Monday, Oct. 27, 1947
Not by Hate
In Germany, Yehudi Menuhin had fiddled for an all Allied audience, and for an all German one. He had also played a charity concert with Conductor Wilhelm Furtwangler, who has only recently been pronounced de-Nazified. But Yehudi wanted to play also for his own people.
At Tempelhof in Berlin, arrangements were made to seat 2,000 Jewish D.P.s. But when Yehudi showed up, he found only 600 in the audience. He demanded an investigation, learned that the camp paper at Dueppel Center had carried a long attack on him, signed by its editor, a man called Jonas of Lemberg:
"When I read of your 'human' deeds toward 'distressed German youth' and of how your new worshipers applauded you, I knew that in your audience there must have sat those two passionate lovers of music, Eppel and Kempke--SS men from the Kurewitz camp near Lemberg--who liked to have us sing while they shot our brothers down. . . . Wherever you travel our newspaper will follow you like a curse until your conscience awakes."
Next day, at his own insistence, 31-year-old Jewish Violinist Menuhin faced 2,000 Jews at Dueppel Center.

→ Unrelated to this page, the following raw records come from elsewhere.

/-! ### Positions of a command -/

/-- A command of the hand for tile 63 at position `p`: elements or blocks of this code, `stride` bytes apart from 0x1_0000_0100 on. -/
def commandOf (k : CopyKind) (code e9 stride p : Nat) (moved : List Byte) : Copy :=
  ⟨0, 1, k, 0, 1, 1, 63, 1, [0x100, 1, 2, 1, 1, BitVec.ofNat 32 stride, 0, 0, BitVec.ofNat 32 code, BitVec.ofNat 32 e9, 0, 0], 0, 0,
    false, p, moved,
    none, 0, [], [], [], none⟩
/-- It stands in the chain, and bytes to move stand at 0x1000_0100 and in the tile, which fills or is read. -/
def commanding (c : Copy) (efmt cols : Nat) (plane : Bool) (bytes : List Byte) : State :=
  let s := memory (Config.benchKey 0 0) bytes (memory 0x1000_0100 bytes base)
  let s := s.modTile 0 63 (fun t =>
    { t with state := if c.kind.drains then 2 else 1, gen := 1, efmt := efmt, cols := cols, rows := 3, plane := plane, base := 0 })
  { s with copies := [c] }
/-- What every clause of `copyPositions` asks of a command. -/
abbrev moving (s : State) (c : Copy) : Prop := s.copyOf 0 1 = some c ∧ s.copyHeld c = false ∧ c.status = none ∧ c.pos < c.vol ∧
  s.chainError c.hand = none ∧ s.arrivingAt ⟨0, 1, 0, 1⟩ = none ∧ (s.field (fieldOfCore c.core)).state ≠ 6 ∧ Mem.wf s.mem.live = true ∧
  Mem.wf s.mem.pub = true
/-- `State.copyReaches` for the one entry of `launchRange`. -/
abbrev reachesOf (s : State) (c : Copy) (wr : Bool) (va : Reg64) (k : Nat) : Prop := windowOf c.core va.toNat k ∨
  (s.hand.asid = c.asid ∧ s.me.side = s.peerSide c ∧ inRange s wr va.toNat k)
theorem reaches_of {s : State} {c : Copy} {wr : Bool} {va : Reg64} {k : Nat} (h : reachesOf s c wr va k) : s.copyReaches c wr va k := by
  rcases h with h | ⟨ha, hs, h⟩
  · exact .inl h
  · exact .inr (ha ▸ hs ▸ range_of h)
/-- `State.copySees` by way of key `k`. -/
abbrev seesOf (s : State) (c : Copy) (va : Reg64) (w k : Nat) (l : List Byte) : Prop :=
  reachesOf s c false va k ∧ s.decodes k w ∧ s.badOf (s.copyHand c).id 8 (placeOf k) = none ∧ rising s.cores = true ∧
  (∀ j ∈ upFrom k w, (s.byteView (s.copyHand c) 3 j).maybe = [] ∧ (s.byteView (s.copyHand c) 3 j).alt = none ∧
    ∀ x ∈ (s.byteView (s.copyHand c) 3 j).sure, x.perf ≠ 0) ∧
  l = (upFrom k w).map (fun j => (s.byteView (s.copyHand c) 3 j).value none)
theorem sees_of {s : State} {c : Copy} {va : Reg64} {w : Nat} {l : List Byte} (k : Nat) (h : seesOf s c va w k l) : s.copySees c va w l :=
  ⟨k, h.imp_left reaches_of⟩

/-- An element and a block into a row-layout tile; a block of a plane row that is not whole yet, and the one that makes it whole. -/
theorem witness_copyPositions_in :
    (let c := commandOf .cpyIn 3 64 8 1 []
     let s := commanding c 6 7 false ((upFrom 1 16).map (BitVec.ofNat 8))
     moving s c ∧ c.code < 4 ∧ s.copySees c (recAddr c.shape (recBase c.shape c.srcOff) 1) 8 [9, 10, 11, 12, 13, 14, 15, 16]) ∧
    (let c := commandOf .cpyIn 4 0 36 0 []
     let s := commanding c 13 31 false block
     moving s c ∧ c.code = 4 ∧ s.copySees c (recAddr c.shape (recBase c.shape c.srcOff) 0) 36 block ∧
       (readBlock 8 32 block).isSome = true) ∧
    (let c := commandOf .cpyInp 4 0 0 0 []
     let s := commanding c 13 63 true block
     moving s c ∧ (s.tile 0 63).rowSlots = 2 ∧ (0 + 1) % 2 ≠ 0 ∧ s.copySees c (recAddr c.shape (recBase c.shape c.srcOff) 0) 36 block) ∧
    (let c := commandOf .cpyInp 4 0 0 1 block
     let s := commanding c 13 63 true block
     moving s c ∧ (1 + 1) % (s.tile 0 63).rowSlots = 0 ∧ [block, block].length = (s.tile 0 63).rowSlots ∧
       c.moved ++ block = [] ++ [block, block].flatten ∧
      s.copySees c (recAddr c.shape (recBase c.shape c.srcOff) 1) 36 block) := by
  and_intros <;> first
    | exact sees_of 0x1000_0100 (by decide +kernel)
    | exact sees_of 0x1000_0108 (by decide +kernel)
    | decide +kernel
/-- A byte of a declared fill; an element out of a row-layout tile, a block out of one and out of a plane row; and one from memory to
memory. -/
theorem witness_copyPositions_out :
    (let c := commandOf .fill 0 0 1 1 []
     let s := commanding c 4 15 false [1, 2]
     moving s c ∧ c.code = 0 ∧ s.copySees c (recAddr c.shape (recBase c.shape c.srcOff) 1) 1 [2]) ∧
    (let c := commandOf .cpyOut 2 0 4 1 []
     let s := commanding c 4 15 false [1, 2, 3, 4, 5, 6, 7, 8]
     let dst := recAddr c.shape (recBase c.shape c.dst) 1
     moving s c ∧ s.decodes ((s.tile 0 63).key 0 4) 4 ∧ dst.toNat % 4 = 0 ∧ dst.toNat % 4096 + 4 ≤ 4096 ∧
       s.copyReaches c true dst 0x1000_0104) ∧
    (let c := commandOf .cpyOut 4 0 36 0 []
     let s := commanding c 13 31 false block
     let dst := recAddr c.shape (recBase c.shape c.dst) 0
     moving s c ∧ s.decodes ((s.tile 0 63).key 0 0) 36 ∧ (readBlock 8 32 (s.mem.live.bytes ((s.tile 0 63).key 0 0) 36)).isSome = true ∧
      dst.toNat % 4 = 0 ∧ dst.toNat % 4096 + 36 ≤ 4096 ∧ s.copyReaches c true dst 0x1000_0100) ∧
    (let c := commandOf .cpyOut 4 0 36 1 []
     let s := commanding c 13 63 true (planeRow 8 [block, block])
     let t := s.tile 0 63
     let dst := recAddr c.shape (recBase c.shape c.dst) 1
     moving s c ∧ t.plane = true ∧ s.decodes (t.key 0 0) t.rowBytes ∧
      (readBlock 8 32 (planePacked (fun o => s.mem.live.get (t.key 0 o)) 8 64 1)).isSome = true ∧
      dst.toNat % 4 = 0 ∧ dst.toNat % 4096 + 36 ≤ 4096 ∧ s.copyReaches c true dst 0x1000_0124) ∧
    (let c := { commandOf .cpyMem 1 0 2 1 [] with dst := 0x1_0000_0200 }
     let s := commanding c 4 15 false [1, 2, 3, 4]
     let dst := c.dst + BitVec.ofNat 64 (1 * 2 ^ c.code)
     moving s c ∧ s.copySees c (recAddr c.shape (recBase c.shape c.srcOff) 1) 2 [3, 4] ∧ dst.toNat % 2 = 0 ∧
       s.copyReaches c true dst 0x1000_0202) := by
  and_intros <;> first
    | exact sees_of 0x1000_0101 (by decide +kernel)
    | exact sees_of 0x1000_0102 (by decide +kernel)
    | exact reaches_of (by decide +kernel)
    | decide +kernel
theorem witness_planeLayout : ∀ b ∈ [block, block], b.length = 4 + 4 * 8 := by decide +kernel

This time he left his fiddle at home. Yes, he had played for the Germans. "I have played for the hard-pressed wherever and whenever I could. . . . You are truly the victims of Naziism, but the tragedy is that you have grown to be like the Nazis. . . . You make your judgments on a racial basis, and you demand that art and music be harnessed in the cause of hate. Love and not hate will heal the world."
The audience greeted his remarks with stunned silence. But Yehudi at least convinced Editor Jonas that he was no traitor. Said Jonas: "If Menuhin offered us a concert today, we would all go. Perhaps it is too much to expect that those who have not experienced persecutions and camps should understand our feelings."